Recently I've been busy with Debtags code.
Actually not really Debtags code but Tagcoll code. Tagcoll is a collection of generic templates implementing all that is needed to work with tagged stuff. Debtags is just an instantiation of Tagcoll to work with Debian packages, but Tagcoll could be used for pretty much anything, wonders of C++.
So, I've been busy with Tagcoll code. More specifically, I've been working on a new high-performance disk index. I've also implemented some basic benchmarks.
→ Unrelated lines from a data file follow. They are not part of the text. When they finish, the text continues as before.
/-! ## Encodings, steps, reset, and rules stated whole -/

namespace Sys2Proof.Machine.Rules

/-- The one group of the machine may start a chain in this cycle: nothing of another agent is due, it has started and not exited,
waits for nothing, nothing holds it, no break matches its next chain, and its flight's port is free (R120, R122). -/
structure OnlyGroup (s : State) (a : Word) : Prop where
  noEvent : s.events = []
  cycle : s.closed = false
  alone : s.groups = []
  stands : s.g.valid = true
  started : s.g.started = true
  notGone : s.g.hasExited = false
  noWait : s.g.wait = none
  noHalt : s.g.haltOwed = none
  noWatch : s.g.watchHit = none
  free : State.blockedBy s s.g = none
  idle : s.g.busyUntil ≤ s.clk
  ready : s.g.readyAt ≤ s.clk
  port : State.portFree s s.g = true
  address : Group.issueAddr s.g = some a
  noBreak : State.breakAt s s.g a = none
  noReplay : State.replayWaits s s.g = false

/-- The state in which the chain at an address is fetched: the active mask holds the live lanes that stand there (R109). -/
def atChain (s : State) (a : Word) : State :=
  { s with cur := { mask := Group.activeMask s.g, chainPc := a, wordPc := a, status := .done, fresh := false, follow := false, srcs := [] } }

/-- A chain of one word: its slot, the bits, the instruction they decode to, the packet and the chain as R87 and R88 want them. -/
structure OneWord (ws : List Nat) (a : Word) (w : Nat) (i : Instr) : Prop where
  run : (readChain ws a).words = [(a, w)]
  decodes : decodeWord w = .ok i
  packet : (readChain ws a).packetBad = false
  chain : (readChain ws a).chainBad = false

/-- The issue cycles of the chain: 4, 8 for the words that take 8, and 8 for an MQ word while THERMAL is set (R20, R89). -/
def chainCycles (s : State) (w : Nat) (i : Instr) : Nat :=
  max (if s.pkg.thermal = true ∧ wordPipe w = .mma then 8 else 4) (Instr.issueFigure i)

/-- The word has taken effect; a traced group's branch is recorded, the issue cycles count, and what follows the chain follows (R89,
R93, R120, R368). -/
def chainDone (s u t : State) (a : Word) (ws : List Nat) (w : Nat) (i : Instr) : State :=
  let traced := if (t.cur.status == .done || Status.isParked t.cur.status) && i != .rcmt && Group.at_ t.g s.g.hall s.g.slot then
    State.traceBranch t s.g (Group.activeMask s.g) a i else t
  State.afterChain
    (State.issued traced s.g.hall s.g.slot (chainCycles (State.traceSync u) w i) (readChain ws a).stall (readChain ws a).yield s.g.trapMode) s.g

/-- A packet that is not in the instruction cache: its leaf allows the fetch and stands still, and its home slice is not being rehomed (R81,
R86). -/
structure Fetchable (s : State) (g : Group) (p : DWord) (l : DWord) (pte : Nat) : Prop where
  window : bits p.toNat 60 4 = 0
  miss : (State.hall s g.hall).icache.find? (fun x => x.ctx == g.ctx && x.va == vaOf p) = none
  leaf : State.translate s g.hall g.ctx (vaOf p) = .leaf l pte
  executable : Leaf.x l = true
  notWritable : Leaf.w l = false
  published : Leaf.s l = true → (State.buffer s g.ctx (vaOf p)).isSome = true
  resident : Leaf.v l = true
  still : Leaf.g l = false
  home : State.rehoming s (State.physOf s g.ctx l true (vaOf p)) 16 = false

/-- The four words of a packet, as memory gives them once the walk has filled the TLB and every stash has written back a dirty copy of their
line (R73, R86, R207). -/
def packetRead (s : State) (g : Group) (p : DWord) (l : DWord) : List Nat :=
  let pa := State.physOf s g.ctx l true (vaOf p)
  let u := State.reach (State.recall (State.fillTlb s g.hall g.ctx (vaOf p)) none pa 16 false) (dieOfHall g.hall) g.ctx l pa 16
  [0, 4, 8, 12].map (fun o => Memory.num u.mem (pa + o) 4)

/-- The search of R28 as its procedure goes: lo, hi and what it returns. -/
inductive Search (offset : Nat → Nat) (x : Nat) : Nat → Nat → Option Nat → Prop
  | none (lo hi : Nat) : hi ≤ lo → Search offset x lo hi none
  | found (lo hi : Nat) : lo < hi → offset ((lo + hi) >>> 1) = x → Search offset x lo hi (some ((lo + hi) >>> 1))
  | upper (lo hi : Nat) (r : Option Nat) : lo < hi → offset ((lo + hi) >>> 1) < x → Search offset x ((lo + hi) >>> 1 + 1) hi r →
      Search offset x lo hi r
  | lower (lo hi : Nat) (r : Option Nat) : lo < hi → x < offset ((lo + hi) >>> 1) → Search offset x lo ((lo + hi) >>> 1) r →
      Search offset x lo hi r

end Sys2Proof.Machine.Rules

/-- A step runs the due event of another agent as its instruction, on the state without it; and with none due, and one group that may
start a chain of one word, the step is that word's instruction on the state in which its packet was fetched, followed by what the issue
of a chain does besides (R88, R104, R120). -/
def Obligations.StepRunsTheDecodedInstruction : Prop :=
  (∀ (s : State) (e : Instr) (r : List Instr), s.events = e :: r → step s = exec e { s with events := r }) ∧
  (∀ (s u t : State) (a : Word) (ws : List Nat) (w : Nat) (i : Instr), OnlyGroup s a → OneWord ws a w i →
    State.fetch (atChain s a) s.g a = .packet ws u → State.regWait u i = false → State.wordCheck (State.traceSync u) i = none →
    exec i { State.traceSync u with cur := { (State.traceSync u).cur with wordPc := a, follow := false, status := .done } } = .next t →
    (∀ r, t.cur.status ≠ .stalled r) → step s = .next (chainDone s u t a ws w i)) ∧
  (∀ (s : State) (g : Group) (a : Word) (l : DWord) (pte : Nat), Fetchable s g (State.packetAt s g a) l pte →
    ∃ u, State.fetch s g a = .packet (packetRead s g (State.packetAt s g a) l) u)

/-- For every instruction word, with either chain bit and every operand at every value, decoding its encoding gives it back (R88, R95,
R100 to R103). -/
def Obligations.EncodedWordsDecode : Prop :=
  ∀ (i : Instr) (c : Bool), (∃ w, encode i = some w) →
    ∃ w, encodeChainWord ⟨c, i⟩ = some w ∧ decodeChainWord w = .ok ⟨c, i⟩

/-- Every step from a state whose memory is in canonical form, whatever else it holds, gives a state whose memory is: addresses
strictly rising, no byte listed that an unlisted address reads as. -/
def Obligations.EveryStepKeepsMemoryCanonical : Prop :=
  ∀ (s t : State), Memory.wf s.mem = true → step s = .next t → Memory.wf t.mem = true

/-- The state after reset (R12 to R14, R46, R152, R334): its memory is in canonical form with nothing listed, CLK is 0, no context
exists and nothing is bound, the boot has made no step, the measurement registers are zero, the suspicion scores are zero, the chain is not
complete, and HALLPM is 40. The power state P0 is the model's choice (log entry 5). -/
def Obligations.ResetStateAsStated : Prop :=
  Memory.wf State.reset.mem = true ∧ (∀ a, Memory.read State.reset.mem a = 0) ∧ State.reset.clk = 0 ∧ State.reset.ctxs = [] ∧
  State.reset.g.valid = false ∧ State.reset.groups = [] ∧ State.reset.pkg.bootDone = 0 ∧ State.reset.pkg.chainComplete = false ∧
  State.reset.pkg.meas = List.replicate 4 (List.replicate 48 0) ∧ (∀ u, (State.unit State.reset u).score = 0) ∧
  State.reset.pkg.hallpm = 40 ∧ State.reset.pkg.power = .p0

/-- The worked encodings of the spec's chapters, word by word, decode to the instructions they stand for (R95, R98, R100 to R102). -/
def Obligations.SpecWordsDecode : Prop :=
  decodeChainWord 0x81814307 = .ok ⟨true, .iadd true 5 6 7⟩ ∧ decodeWord 0x40430103 = .ok (.ld 2 12 2 3) ∧
  decodeWord 0x141A37FF = .ok (.iaddi 13 13 0x3FF) ∧ decodeWord 0x0F43860A = .ok (.a64s false 2 14 12 10) ∧
  decodeWord 0x10E24414 = .ok (.shfl true 3 9 8 20) ∧ decodeWord 0x670C0005 = .ok (.rds 6 5) ∧
  decodeWord 0x6A50A801 = .ok (.spawnw 40 42 false) ∧ decodeWord 0x501450B6 = .ok (.tkt 10 20 22 true true) ∧
  decodeWord 0x23A2860E = .ok (.ffma true 1 10 12 14) ∧ decodeWord 0x28420A15 = .ok (.fcmp 2 8 20 21) ∧
  decodeWord 0x2A218380 = .ok (.frsq 6 7) ∧ decodeWord 0x34024605 = .ok (.pk4 0 9 12 5) ∧
  decodeWord 0x35240482 = .ok (.unpk4 16 9 2) ∧ decodeWord 0x3B014283 = .ok (.tagset 5 5 3) ∧
  decodeWord 0x46004101 = .ok (.ldcb 1 2 1) ∧ decodeWord 0x1F000003 = .ok (.cbsel 3) ∧
  decodeWord 0x42428234 = .ok (.ldo 2 10 4 3 1 false) ∧ decodeWord 0x43424328 = .ok (.sto 2 9 6 2 2) ∧
  decodeWord 0x44C50F7E = .ok (.ldl 6 20 30 0x7E) ∧ decodeWord 0x5258B980 = .ok (.cpy 44 46 48 false false) ∧
  decodeWord 0x5600C800 = .ok (.pub 50 false) ∧ decodeWord 0x6B000100 = .ok (.waitc 1 0) ∧
  decodeWord 0x79030A20 = .ok (.mmqCbbf 0 24 40 true) ∧ decodeWord 0x7A320810 = .ok (.mmqE2m1 3 16 32 false true) ∧
  decodeWord 0x7B000000 = .ok (.mmz 0) ∧ decodeWord 0x7C060000 = .ok (.mmrd 0 48) ∧ decodeWord 0x6D00A149 = .ok (.rngw 40 41) ∧
  decodeWord 0x4847C760 = .ok (.aadd 2 31 14 6 0) ∧ decodeWord 0x49650433 = .ok (.amax 3 20 8 3 0 true) ∧
  decodeWord 0x4E84034C = .ok (.acasQ 16 6 4 3) ∧ decodeWord 0x6C0C50A8 = .ok (.phreg 6 20 21) ∧
  decodeWord 0x64100015 = .ok (.rbeg 8 5 1) ∧ decodeWord 0x6E120000 = .ok (.rstat 9) ∧
  decodeWord 0x47450760 = .ok (.modw 2 20 14 6 0) ∧ decodeWord 0x72102800 = .ok (.prop 8 10)

/-- R28: the search in a table of fewer than 2^32 entries goes exactly as the procedure, well formed or not, and gives what it gives. -/
def Obligations.TableSearchIsTheProcedure : Prop :=
  ∀ (offset : Nat → Nat) (x count : Nat), count < 2 ^ 32 → Search offset x 0 count (lookupTable offset x 33 0 count)

/-- R200: TAGRD, where no particle strike disturbs it (R118), writes the code of va's tag, tagged I32, in each active lane 4 cycles later, whatever the tag and the contents: a
POISON va gives 13 with tag I32, and nothing is consumed or passed on. Nothing else changes, but that a lane with an open atomic region has
counted the packet (R290). -/
def Obligations.TagReadReadsTheTagAlone : Prop :=
  ∀ (s u : State) (d a : RegNo), Ready s (.tagrd d a) → s.strike = none → u = State.countPackets s → u.cur.mask ≠ 0 →
    exec (.tagrd d a) s = .next (done (State.landing u 4 d.toNat (lanesOf.map (fun l =>
      if u.cur.mask.getLsbD l then
        some (RegCell.of (BitVec.ofNat 32 (if (Group.cell u.g l a.toNat).tag = .poison then 13 else Tag.code (Group.cell u.g l a.toNat).tag)) .i32)
      else none)) false))

/-! ## What holds of every word: the checks, the sources, regions, traps, the frame -/

namespace Sys2Proof.Machine.Rules

/-- A group stands at the issue port with its next word, which it has not yet begun. -/
def Begins (s : State) : Prop := s.g.valid = true ∧ s.g.wait = none ∧ s.cur.follow = false

/-- Some register of the word is pending (R91); v0 never is. -/
def NamesPending (s : State) (i : Instr) : Prop := ∃ n ∈ Instr.regs i, n ≠ 0 ∧ n ∈ Group.pendingRegs s.g

/-- The word names a register at or past 8 x REGN, or a tile at or past ACCN. -/
def BeyondAllocation (s : State) (i : Instr) : Prop :=
  (∃ n ∈ Instr.regs i, 8 * s.g.regn ≤ n) ∨ (∃ k, Instr.tileOf i = some k ∧ s.g.accN ≤ k)

/-- The group's role does not admit the word's major (R115); no check in trap mode (R317). -/
def WrongRole (s : State) (i : Instr) : Prop := s.g.trapMode = false ∧ Role.admits s.g.role (Instr.major i) = false

/-- With the checking scoreboard on, a register of the word has a fixed-latency write that has not landed (R92). -/
def TooEarly (s : State) (i : Instr) : Prop :=
  State.checking s = true ∧ ∃ x ∈ s.g.landings, x.pend = false ∧ s.clk < x.at_ ∧ x.reg ∈ Instr.regs i

/-- The checks of R104 on a word, in their order. -/
inductive FailsFirst (s : State) (i : Instr) : Cause → Prop
  | illegal : wellFormed i = false → FailsFirst s i .illegal
  | regalloc : wellFormed i = true → BeyondAllocation s i → FailsFirst s i .regalloc
  | role : wellFormed i = true → ¬ BeyondAllocation s i → WrongRole s i → FailsFirst s i .role
  | stall : wellFormed i = true → ¬ BeyondAllocation s i → ¬ WrongRole s i → TooEarly s i → FailsFirst s i .stall

/-- The words of the tables of lane-by-lane words. -/
def laneWordOf (s : State) (i : Instr) : Option LaneWord :=
  (integerWord s i).orElse (fun _ => (logicWord s i).orElse (fun _ => (compareWord s i).orElse (fun _ => acrossWord s i)))

/-- The words that use a source as an address, a condition, a state to write or data that leaves the register file, with their
sources (R117). -/
def consuming : Instr → Option (List Src)
  | .br p _ _ => some [consumed p false []]
  | .brz p _ _ => some [consumed p false []]
  | .jr a u => some [consumed a u [.i32]]
  | .ret a u => some [consumed a u [.i32]]
  | .ld _ _ a _ => some (addrSrcs a)
  | .ldo _ _ a _ _ _ => some (addrSrcs a)
  | .st sz t a _ => some (addrSrcs a ++ dataSrcs t (sizeRegs sz.toNat) [])
  | .sto sz t a _ _ => some (addrSrcs a ++ dataSrcs t (sizeRegs sz.toNat) [])
  | .ldl _ _ a _ => some [consumed a false [.i32]]
  | .stl sz t a _ => some (consumed a false [.i32] :: dataSrcs t (sizeRegs sz.toNat) [])
  | .tkt _ a b ua ub => some (counterSrcs a b ua ub)
  | .depadd _ a b ua ub => some (counterSrcs a b ua ub)
  | i => match atomicOf i with
    | some (op, _, t, a, k, _, _) => some (addrSrcs a ++ dataSrcs t k (atomicTags op))
    | none => none

/-- The words that R286 forbids inside an open atomic region. -/
def forbidden : Instr → Bool
  | .aadd .. | .amin .. | .amax .. | .aand .. | .aor .. | .axor .. | .axch .. | .acas .. | .acasQ .. | .afadd .. => true
  | .tkt .. | .depadd .. | .spawn .. | .spawnw .. | .modw .. | .ldcb .. | .ldl .. | .stl .. => true
  | .ldo _ _ _ _ _ last => last
  | .cpy .. | .cpyt .. | .cpyg .. | .cpyw .. | .disc .. | .pref .. | .pub .. | .smap .. | .sflush .. | .sdrop .. => true
  | .tilev .. | .tilec .. | .tileclr .. | .coll .. | .idem | .regclm .. | .regrel .. | .exit | .waitc .. => true
  | .phreg .. | .phmode .. | .phdrop .. | .phsig .. | .phwait .. | .phnext .. | .rngi .. | .rngw .. | .rngs .. => true
  | .mmqBf16 .. | .mmqF16 .. | .mmqE4m3 .. | .mmqE5m2 .. | .mmqI8 .. | .mmqCb4 .. | .mmqCbbf .. | .mmqE2m1 .. => true
  | .mmz .. | .mmwr .. | .mmst .. | .mmld .. => true
  | _ => false

/-- The MQ words. -/
def mqWordOf : Instr → Bool
  | .mmqBf16 .. | .mmqF16 .. | .mmqE4m3 .. | .mmqE5m2 .. | .mmqI8 .. | .mmqCb4 .. | .mmqCbbf .. | .mmqE2m1 .. => true
  | .mmz .. | .mmrd .. | .mmwr .. | .mmst .. | .mmld .. => true
  | _ => false

/-- The tile of an MQ word. -/
def mqTile : Instr → Nat
  | .mmqBf16 t _ _ _ | .mmqF16 t _ _ _ | .mmqE4m3 t _ _ _ | .mmqE5m2 t _ _ _ | .mmqI8 t _ _ _ | .mmqCb4 t _ _ _ | .mmqCbbf t _ _ _ => t.toNat
  | .mmqE2m1 t _ _ _ _ => t.toNat
  | .mmz t | .mmrd t _ | .mmwr t _ | .mmst t _ | .mmld t _ => t.toNat
  | _ => 0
Follows a table with the benchmarking results:
Operation | TDBReadonlyDiskIndex | BasicStringDiskIndex | TDBIndexer |
---|---|---|---|
instantiating | 30ms | 0ms | 310ms |
hasTag | 200ms | 0ms | 0ms |
getTags[item] | 180ms | 90ms | 40ms |
getTags[items] | 10ms | 0ms | 0ms |
getItems[tag] | 330ms | 80ms | 30ms |
getItems[tags] | 1140ms | 20ms | 170ms |
getTaggedItems | 50ms | 10ms | 20ms |
getAllTags | 270ms | 0ms | 0ms |
getCardinality | 190ms | 0ms | 40ms |
getCompanionTags | 1410ms | 60ms | 280ms |
output | 18910ms | 7740ms | 50ms |
outputHavingTags | 1330ms | 90ms | 200ms |
TDBReadonlyDiskIndex is the disk index that is currently used in Debtags, BasicStringDiskIndex is the new disk index and TDBIndexer is an in-memory only index implemented with two binary trees.
I'd say, definitely not too bad :)